"War demands a leap of imagination as extraordinary and fantastic as the phenomenon itself," psychologist James Hillman writes in the first pages of his demanding and daring new book, "A Terrible Love of War." What blocks our ability to comprehend war, in Hillman's perspective, is "our endemic national disease: the addiction to innocence."
War has always been with us. "During the five thousand six hundred years of written history," Hillman painfully reminds us, "fourteen thousand six hundred wars have been recorded." Beyond the recorded wars are the "centuries of nameless bodies in unheralded fields." The Greek philosopher Heraclitus says that "war is the father of us all." To understand the enduring nature of war, Hillman writes, we must understand "the myths, philosophy, and theology of war's deepest mind." We must acquaint ourselves with the god of war -- Mars -- the divinity who "rages, strikes death, stirs panic, driving individual humans mad and collective societies blind."
To speak of peace or disarmament, to hope of ever preventing war, we must understand "the madness of its love," the force that held Gen. George S. Patton in its thrall when, surveying the havoc of the battlefield, he proclaimed, "I love it. God help me I do love it so. I love it more than my life."
Hillman, 78, has written more than 20 books, including the bestselling "The Soul's Code," "The Force of Character," and (with Michael Ventura) "We've Had a Hundred Years of Psychotherapy and the World's Getting Worse." Trained as a psychoanalyst in Zurich, where he studied with Jung, Hillman is an innovator in depth psychology.
The primary tool of depth psychology is penetration, digging below conventional constructs into the layer of the mind which is poetic, mythic. "War," he writes, "asks for this kind of penetration, else its horrors remain unintelligible and abnormal."
Writing "A Terrible Love of War" was "as hard as anything I've tried to do," Hillman says quietly, sitting in a lush hotel garden in Century City. "I more or less collapsed toward the end, and I couldn't finish it." His book warns of its intent: "This book seeks to do what war itself achieves: destabilize, desubjectivize, destroy. The writer comes out of the book a casualty, and the reader too, or at least all shook up."
"A Terrible Love of War" -- a book Hillman suggests might be his last -- is also his most personal. "Mars is the god of engagement, and you can't write about Mars unless you are directly engaged," he says. He looks back on himself as that "puny kid (with glasses)" growing up in Atlantic City, N.J., playing with tin soldiers, listening to boxing matches on the radio, "already in training for this book on combat."
The most significant piece of biography to color "A Terrible Love of War" was Hillman's experience, beginning in 1944, when -- at age 18 -- he was drafted into the Navy.
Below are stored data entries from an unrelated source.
/-- A syllable of the A slot (R60): its instruction, or why its bundle is illegal. -/
def decodeA (w : Nat) : Except DecErr Instr :=
  match w / 2 ^ 26 % 64 with
  | 0 => .error .opcodeZero
  | 1 =>
    match unpack fmtAA w with
      | [mod, n, p, s, aa, ad, _] => if mod = 0 ∧ s = 0 then keep (Instr.amov (Fin.ofNat 16 ad) (Fin.ofNat 16 aa) ⟨Fin.ofNat 16 p, n == 1⟩) else .error .reserved
      | _ => .error .reserved
  | 2 =>
    match unpack fmtAA w with
      | [mod, n, p, s, aa, ad, _] => if mod = 0 then keep (Instr.aadd (Fin.ofNat 16 ad) (Fin.ofNat 16 aa) (Fin.ofNat 64 s) ⟨Fin.ofNat 16 p, n == 1⟩) else .error .reserved
      | _ => .error .reserved
  | 3 =>
    match unpack fmtAI w with
      | [imm, ad, _] => keep (Instr.aaddi (Fin.ofNat 16 ad) (BitVec.ofNat 22 imm))
      | _ => .error .reserved
  | 4 =>
    match unpack fmtAA w with
      | [mod, n, p, s, aa, ad, _] => if mod = 0 ∧ s = 0 then keep (Instr.ainc (Fin.ofNat 16 ad) (Fin.ofNat 16 aa) ⟨Fin.ofNat 16 p, n == 1⟩) else .error .reserved
      | _ => .error .reserved
  | 5 =>
    match unpack fmtAA w with
      | [mod, n, p, s, aa, ad, _] => if aa = 0 then keep (Instr.agset (Fin.ofNat 16 ad) (Fin.ofNat 64 s) (BitVec.ofNat 7 mod) ⟨Fin.ofNat 16 p, n == 1⟩) else .error .reserved
      | _ => .error .reserved
  | 6 =>
    match unpack fmtAA w with
      | [mod, n, p, s, aa, ad, _] => if ad = 0 then keep (Instr.agrd (Fin.ofNat 64 s) (Fin.ofNat 16 aa) (BitVec.ofNat 7 mod) ⟨Fin.ofNat 16 p, n == 1⟩) else .error .reserved
      | _ => .error .reserved
  | 7 =>
    match unpack fmtAA w with
      | [mod, n, p, s, aa, ad, _] => if mod = 0 then keep (Instr.aidx (Fin.ofNat 16 ad) (Fin.ofNat 16 aa) (Fin.ofNat 64 s) ⟨Fin.ofNat 16 p, n == 1⟩) else .error .reserved
      | _ => .error .reserved
  | 8 =>
    match unpack fmtAA w with
      | [mod, n, p, s, aa, ad, _] => if mod = 0 ∧ ad = 0 then keep (Instr.ard (Fin.ofNat 64 s) (Fin.ofNat 16 aa) ⟨Fin.ofNat 16 p, n == 1⟩) else .error .reserved
      | _ => .error .reserved
  | 16 =>
    match unpack fmtAL w with
      | [off, post, loc, sign, width, n, p, a, s, _] => keep (Instr.ld (Fin.ofNat 64 s) ⟨Fin.ofNat 16 a, ⟨Fin.ofNat 16 p, n == 1⟩, BitVec.ofNat 2 width, loc == 1, post == 1, BitVec.ofNat 6 off⟩ (sign == 1))
      | _ => .error .reserved
  | 17 =>
    match unpack fmtAL w with
      | [off, post, loc, sign, width, n, p, a, s, _] => if sign = 0 then keep (Instr.st ⟨Fin.ofNat 16 a, ⟨Fin.ofNat 16 p, n == 1⟩, BitVec.ofNat 2 width, loc == 1, post == 1, BitVec.ofNat 6 off⟩ (Fin.ofNat 64 s)) else .error .reserved
      | _ => .error .reserved
  | 18 =>
    match unpack fmtAL w with
      | [off, post, loc, sign, width, n, p, a, s, _] => if sign = 0 ∧ s = 0 then keep (Instr.pref ⟨Fin.ofNat 16 a, ⟨Fin.ofNat 16 p, n == 1⟩, BitVec.ofNat 2 width, loc == 1, post == 1, BitVec.ofNat 6 off⟩) else .error .reserved
      | _ => .error .reserved
  | _ => .error .unassigned

/-- A syllable of the M slot (R61): its instruction, or why its bundle is illegal. -/
def decodeM (w : Nat) : Except DecErr Instr :=
  match w / 2 ^ 26 % 64 with
  | 0 => .error .opcodeZero
  | 1 =>
    match unpack fmtMT w with
      | [z, port, n, p, post, view, sel, a, t, _] => if z = 0 ∧ port = 0 ∧ view = 0 then keep (Instr.tld (Fin.ofNat 32 t) ⟨Fin.ofNat 16 a, BitVec.ofNat 5 sel, post == 1, ⟨Fin.ofNat 16 p, n == 1⟩⟩) else .error .reserved
      | _ => .error .reserved
  | 2 =>
    match unpack fmtMT w with
      | [z, port, n, p, post, view, sel, a, t, _] => if z = 0 ∧ view = 0 then keep (Instr.tst (Fin.ofNat 32 t) ⟨Fin.ofNat 16 a, BitVec.ofNat 5 sel, post == 1, ⟨Fin.ofNat 16 p, n == 1⟩⟩ (BitVec.ofNat 3 port)) else .error .reserved
      | _ => .error .reserved
  | 3 =>
    match unpack fmtMT w with
      | [z, port, n, p, post, view, sel, a, t, _] => if z = 0 ∧ port = 0 then keep (Instr.tldl (Fin.ofNat 32 t) ⟨Fin.ofNat 16 a, BitVec.ofNat 5 sel, post == 1, ⟨Fin.ofNat 16 p, n == 1⟩⟩ (view == 1)) else .error .reserved
      | _ => .error .reserved
  | 4 =>
    match unpack fmtMT w with
      | [z, port, n, p, post, view, sel, a, t, _] => if z = 0 then keep (Instr.tstl (Fin.ofNat 32 t) ⟨Fin.ofNat 16 a, BitVec.ofNat 5 sel, post == 1, ⟨Fin.ofNat 16 p, n == 1⟩⟩ (view == 1) (BitVec.ofNat 3 port)) else .error .reserved
      | _ => .error .reserved
  | 5 =>
    match unpack fmtMS w with
      | [z, port, n, p, slot, x, _] => if z = 0 ∧ x < 40 then keep (Instr.spill (XReg.ofNat x) (BitVec.ofNat 6 slot) ⟨Fin.ofNat 16 p, n == 1⟩ (BitVec.ofNat 3 port)) else .error .reserved
      | _ => .error .reserved
  | 6 =>
    match unpack fmtMS w with
      | [z, port, n, p, slot, x, _] => if z = 0 ∧ port = 0 ∧ x < 40 then keep (Instr.fill (XReg.ofNat x) (BitVec.ofNat 6 slot) ⟨Fin.ofNat 16 p, n == 1⟩) else .error .reserved
      | _ => .error .reserved
  | 16 =>
    match unpack fmtMC w with
      | [flags, len, src, dst, tok, _] => keep (Instr.copy ⟨Fin.ofNat 64 tok, Fin.ofNat 16 dst, Fin.ofNat 16 src, Fin.ofNat 64 len⟩ (BitVec.ofNat 6 flags))
      | _ => .error .reserved
  | 17 =>
    match unpack fmtMC w with
      | [flags, len, src, dst, tok, _] => keep (Instr.copyg ⟨Fin.ofNat 64 tok, Fin.ofNat 16 dst, Fin.ofNat 16 src, Fin.ofNat 64 len⟩ (BitVec.ofNat 6 flags))
      | _ => .error .reserved
  | 18 =>
    match unpack fmtMC w with
      | [flags, len, src, dst, tok, _] => keep (Instr.copya ⟨Fin.ofNat 64 tok, Fin.ofNat 16 dst, Fin.ofNat 16 src, Fin.ofNat 64 len⟩ (BitVec.ofNat 6 flags))
      | _ => .error .reserved
  | 19 =>
    match unpack fmtMP w with
      | [imm, s, scope, _] => if imm = 0 ∧ scope = 0 then keep (Instr.engq (Fin.ofNat 64 s)) else .error .reserved
      | _ => .error .reserved
  | 20 =>
    if w / 4 % 2 = 0 then
      match unpack fmtMP w with
        | [imm, s, scope, _] => if s = 0 ∧ scope = 0 ∧ imm < 4 then keep (Instr.engrs (BitVec.ofNat 2 imm)) else .error .reserved
        | _ => .error .reserved
    else
      match unpack fmtMP w with
        | [imm, s, scope, _] => if s = 0 ∧ scope = 0 ∧ 4 ≤ imm ∧ imm < 8 then keep (Instr.engrsCancel (BitVec.ofNat 2 imm)) else .error .reserved
        | _ => .error .reserved
  | 32 =>
    match unpack fmtMP w with
      | [imm, s, scope, _] => if imm = 0 ∧ s = 0 then keep (Instr.phase (BitVec.ofNat 2 scope)) else .error .reserved
      | _ => .error .reserved
  | 33 =>
    match unpack fmtMP w with
      | [imm, s, scope, _] => if imm = 0 ∧ s = 0 ∧ scope = 0 then keep (Instr.vjoin) else .error .reserved
      | _ => .error .reserved
  | 40 =>
    match unpack fmtMA w with
      | [scope, order, size, code, s, a, d, _] => keep (Instr.amo (Fin.ofNat 64 d) (Fin.ofNat 16 a) (Fin.ofNat 64 s) (BitVec.ofNat 4 code) (BitVec.ofNat 2 size) (BitVec.ofNat 2 order) (BitVec.ofNat 2 scope))
      | _ => .error .reserved
  | 41 =>
    match unpack fmtMA w with
      | [scope, order, size, code, s, a, d, _] => if order = 1 then keep (Instr.waitm (Fin.ofNat 64 d) (Fin.ofNat 16 a) (Fin.ofNat 64 s) (BitVec.ofNat 4 code) (BitVec.ofNat 2 size) (BitVec.ofNat 2 scope)) else .error .reserved
      | _ => .error .reserved
  | 48 =>
    match unpack fmtMP w with
      | [imm, s, scope, _] => if scope = 0 then keep (Instr.qpost (Fin.ofNat 64 s) (BitVec.ofNat 18 imm)) else .error .reserved
      | _ => .error .reserved
  | 49 =>
    match unpack fmtMA w with
      | [scope, order, size, code, s, a, d, _] => if order = 2 ∧ size = 0 ∧ code = 0 ∧ s = 0 ∧ d = 0 then keep (Instr.evsig (Fin.ofNat 16 a) (BitVec.ofNat 2 scope)) else .error .reserved
      | _ => .error .reserved
  | 50 =>
    match unpack fmtMA w with
      | [scope, order, size, code, s, a, d, _] => if order = 1 ∧ size = 0 ∧ code = 0 ∧ s = 0 ∧ d = 0 then keep (Instr.evwait (Fin.ofNat 16 a) (BitVec.ofNat 2 scope)) else .error .reserved
      | _ => .error .reserved
  | 56 =>
    match unpack fmtMC w with
      | [flags, len, src, dst, tok, _] => keep (Instr.send ⟨Fin.ofNat 64 tok, Fin.ofNat 16 dst, Fin.ofNat 16 src, Fin.ofNat 64 len⟩ (BitVec.ofNat 6 flags))
      | _ => .error .reserved
  | 57 =>
    match unpack fmtMC w with
      | [flags, len, src, dst, tok, _] => keep (Instr.sendt ⟨Fin.ofNat 64 tok, Fin.ofNat 16 dst, Fin.ofNat 16 src, Fin.ofNat 64 len⟩ (BitVec.ofNat 6 flags))
      | _ => .error .reserved
  | 58 =>
    match unpack fmtMP w with
      | [imm, s, scope, _] => if scope = 0 ∧ imm < 64 then keep (Instr.rxset (Fin.ofNat 64 s) (BitVec.ofNat 6 imm)) else .error .reserved
      | _ => .error .reserved
  | 59 =>
    match unpack fmtMP w with
      | [imm, s, scope, _] => if s = 0 ∧ scope = 0 ∧ imm < 256 then keep (Instr.fbar (BitVec.ofNat 8 imm)) else .error .reserved
      | _ => .error .reserved
  | 60 =>
    match unpack fmtMP w with
      | [imm, s, scope, _] => if scope = 0 then keep (Instr.rpost (Fin.ofNat 64 s) (BitVec.ofNat 12 (imm / 64)) (BitVec.ofNat 6 (imm % 64))) else .error .reserved
      | _ => .error .reserved
  | _ => .error .unassigned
As a pharmacist mate second class, he was first assigned to a ward of the war-deafened, did night duty with amputees and worked for more than a year as "special assistant to the war-blinded." "What I knew of battle," he writes with elegant precision, "was only its remnants."
A series of paradoxes
Hillman takes care with words. He will not abide the casual use of the word "wounded." His indignation ignites: "We have no idea what we've created in Iraq! The death numbers ... only on page I-don't-know-what of the third section of the newspaper do we get the wounded numbers. And 'wounded' is a word that is so easy to use and it actually means 'maiming, disfigurement ... unbelievable burns ... blinding ...' How much of America is reshaping their bodies to look like magazine ads? These people are being blasted apart!"
"A Terrible Love of War" is a dense, tightly constructed work. One chews through it slowly as it segues from scholarly treatise to psychoanalytic session, from poetic essay to philosophical proof.
He assumes a writing style to accommodate his subject. "Abrupt. Disturbing." He acknowledges his tone as "offensive," his method "an assault on entrenched thought." He notes that "readers may find themselves joining an underground resistance, looking for weak spots and exposed positions. It will seem as if the book is written less to cajole the reader than to knock him out flat."
He structures the book as a series of paradoxes: The first chapter is titled "War Is Normal." The second is "War Is Inhuman." How can something be inhuman if it's normal? Unsettling? That's the point. "War Is Sublime," the third chapter, explores the beauty inside the horror of war, the fusion of death and loveliness.